2.9 Fluorescent tracking of Lactobacillus in direct contact with macrophages
Briefly, recombinant lactobacillus were grown in liquid MRS at 37 °C, and washed three times with phosphate buffered saline (PBS). The L. casei and L. casei DPyrR strains, were stained with Carboxyfluorescein diacetate, succinimidyl ester(CFDA-SE) for 30 min in 1 mL CFDA buffer at 37°C on a vertical rotator in the dark environment. To stain all the cell, the lactobacillus were washed twice with 5 mL PBS to remove excess CFDA-SE. Stained L. casei and L. casei DPyrR strains, were resuspended into single cell suspension with 1 mL 1640 cell culture media. The peritoneal macrophages were collected as previously described[2]. The mice were injected with 5ml of 1640 cell culture media into the peritoneum for the peritoneal macrophage collection. The abdomen was gently rubbed for 2 min for the release of peritoneal macrophages into the culture media from the abdominal cavity of mice. The peritoneal fluid was sucked out and transferred into a tube, which was centrifuged for 5 min at 1000 r/min and then macrophages were resuspended with the 1640 cell culture media containing 10% fetal calf serum, penicillin, and streptomycin at 37 °C under 5% CO2 air atmosphere for overnight.
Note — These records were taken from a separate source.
-- ==== Sys2Proof/Tests/Slice0.lean ====
section
/-!
SUPPORT. Tests/Slice0.lean: the model's own tests. Expected values are the spec's: its encodings (30_encoding.md), the
examples of each command's rule, and the vectors of 95_test_vectors.md. Each test is one step.
-/
namespace Sys2Proof.Tests

open Sys2Proof.Machine

set_option Elab.async false

/-! ## Helpers -/

/-- The next state, if there is one. -/
def after (o : Host.Outcome State Fault Refusal) : Option State :=
  match o with
  | .next t => some t
  | _ => none

/-- Reset state with another storage. -/
def withStore (S : Store) : State := { State.reset with store := S }

/-- Reset state with ACTCFG = 0x00900003 (`w = 8`, `b = 200`, `r = 144`) and another storage. -/
def small (S : Store) : State := { State.reset with store := S, actcfg := ⟨3#3, 144#11⟩ }

/-- The state of V-VIEW: byte `k` is `k` for `k = 0..24`. -/
def bytesState : Store := 0x1817161514131211100F0E0D0C0B0A09080706050403020100#1600

/-- STATUS as a word after one command. -/
def statusAfter (i : Instr) (s : State) : Option Word := (after (exec i s)).map fun t => t.status.word

/-- VIEWBUF (bits) and VLEN after one command. -/
def viewAfter (i : Instr) (s : State) : Option (Store × BitVec 11) :=
  (after (exec i s)).map fun t => (t.viewbuf.bits, t.vlen)

/-- The storage after one command. -/
def storeAfter (i : Instr) (s : State) : Option Store := (after (exec i s)).map fun t => t.store

/-- A state from flat indices. -/
def ones (is : List Nat) : Store := is.foldl (fun S i => S ||| (1#1600 <<< i)) 0#1600

/-! ## WellFormed: an ill-formed term for each check -/

theorem test_wf_kind6 : (Instr.viewGet ⟨6#3, false, 0#3, 0#3, 0#6⟩).wf = false := by decide
theorem test_wf_kind7_all : (Instr.viewXor ⟨7#3, true, 0#3, 0#3, 0#6⟩).wf = false := by decide
theorem test_wf_update0 : (Instr.hashUpdate 0#8).wf = false := by decide
theorem test_wf_update5 : (Instr.hashUpdate 5#8).wf = false := by decide
theorem test_wf_slice : (Instr.viewSet ⟨5#3, false, 7#3, 7#3, 63#6⟩).wf = true := by decide

/-! ## Decoding: words written out from the encodings (R60, R63) -/

theorem test_decode_nop : decodeTableWord 32 0x00000000 = some .nop := by decide
theorem test_decode_configure : decodeTableWord 32 0x00000001 = some .configure := by decide
theorem test_decode_clear : decodeTableWord 32 0x00000002 = some .clear := by decide
theorem test_decode_theta : decodeTableWord 32 0x00000003 = some .theta := by decide
theorem test_decode_rho : decodeTableWord 32 0x00000004 = some .rho := by decide
theorem test_decode_pi : decodeTableWord 32 0x00000005 = some .pi := by decide
theorem test_decode_khi : decodeTableWord 32 0x00000006 = some .khi := by decide
/-- R110: IOTA 1. -/
theorem test_decode_iota : decodeTableWord 32 0x00000107 = some (.iota 1#8) := by decide
theorem test_decode_round : decodeTableWord 32 0b00000000000000001111111000001000 = some (.round 254#8) := by decide
theorem test_decode_permute : decodeTableWord 32 0x00000009 = some .permute := by decide
theorem test_decode_absorb : decodeTableWord 32 0x0000000A = some .absorbBlock := by decide
theorem test_decode_extract : decodeTableWord 32 0x0000000B = some .extractBlock := by decide
theorem test_decode_process : decodeTableWord 32 0x0000000C = some .process := by decide
/-- R126: SELECT_VARIANT SHAKE128. -/
theorem test_decode_select : decodeTableWord 32 0x0000040D = some (.selectVariant 4#8) := by decide
/-- R128: HASH_INIT SHAKE256. -/
theorem test_decode_init : decodeTableWord 32 0x0000050E = some (.hashInit 5#8) := by decide
/-- R129: HASH_UPDATE 3. -/
theorem test_decode_update : decodeTableWord 32 0x0000030F = some (.hashUpdate 3#8) := by decide
/-- R92: VIEW_GET LANE 1, 2. -/
theorem test_decode_get_lane : decodeTableWord 32 0x00210010 = some (.viewGet ⟨0#3, false, 1#3, 2#3, 0#6⟩) := by decide
/-- L1-6: VIEW_GET COLUMN 4, 62, bit by bit `00 111110 0 000 0 100 0000 0 100 00010000`. -/
theorem test_decode_get_column :
    decodeTableWord 32 0b00111110000001000000010000010000 = some (.viewGet ⟨4#3, false, 4#3, 0#3, 62#6⟩) := by decide
/-- R93: VIEW_SET.ALL LANE. -/
theorem test_decode_set_all : decodeTableWord 32 0x00000811 = some (.viewSet ⟨0#3, true, 0#3, 0#3, 0#6⟩) := by decide
/-- V-VIEW-19: VIEW_XOR SLICE 7. -/
theorem test_decode_xor_slice : decodeTableWord 32 0x07000512 = some (.viewXor ⟨5#3, false, 0#3, 0#3, 7#6⟩) := by decide
/-- V-CTL-2: a reserved opcode. -/
theorem test_decode_reserved_opcode : decodeTableWord 32 0x00000013 = none := by decide
/-- V-CTL-6: PERMUTE with A = 1. -/
theorem test_decode_must_be_zero : decodeTableWord 32 0x00000109 = none := by decide
theorem test_decode_bit23 : decodeTableWord 32 0x00800010 = none := by decide
/-- No two rows of the table overlap (R64). -/
theorem test_rows_disjoint :
    opcodeTable.Pairwise fun r q => (r.pattern ^^^ q.pattern) &&& (r.mask &&& q.mask) ≠ 0#32 := by decide
/-- The encoder writes the spec's words. -/
theorem test_encode_view : encode (.viewGet ⟨3#3, false, 0#3, 3#3, 1#6⟩) = 0x01300310#32 := by decide
theorem test_encode_iota : encode (.iota 254#8) = 0x0000FE07#32 := by decide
To explore L. casei may promote the polarization of peritoneal macrophages with the pyrimidine production from PyrR gene, and we established the L. casei, L. casei DPyrR strains and peritoneal macrophages co-culture system of macrophages separately extracted from mice. The CFDA-SE-labeled L. casei, L. casei DPyrR strains, were contained inside the collecting macrophages were cultured for over-night at the in 12-well plates. After the incubation 37 °C under 5% CO2 air atmosphere for 7 hours, the plate was washed two times with the pro-cold PBS and fixed with 4% paraformaldehyde for 30 min at RT. The wells were washed with pro-cold PBS and blocked with 1%BSA for 2 hours at RT. The F4/80+ served as a macrophage marker, which were performed by measurement of the activity of peritoneal macrophages for the stimulation of the pyrimidine production from L. casei PyrR gene. The peritoneal macrophages were blocked by incubation with anti-F4/80 antibody binding for 30 min in the RT at dark environment. Then the peritoneal macrophages were then washed and stained with DAPI for 10 min, and Images were captured with fluorescent microscopy ((Leica Microsystems, Madrid, Spain).
2.10 Data Analysis
The metabolomics data were analyzed using different modules of a web-based platform MetaboAnalyst (https://www.metaboanalyst.ca). Data were normalized using logarithmic transformation and auto-scaling. Fold change analysis and t - tests were conducted to determine the fold change and significance of each identified metabolite. All the sample were performed for three replication, and all the groups were examined as independent measurements to support adequately statistics in the experiments. The average duration of recovery and colonization over time were compared between groups using repeated-measures analysis of variance with Bonferroni’s correction using the SPSS software (IBM). Statistically significant effects (P < 0.05) were further analyzed, and mean values were compared with Tukey’s honestly significant difference test.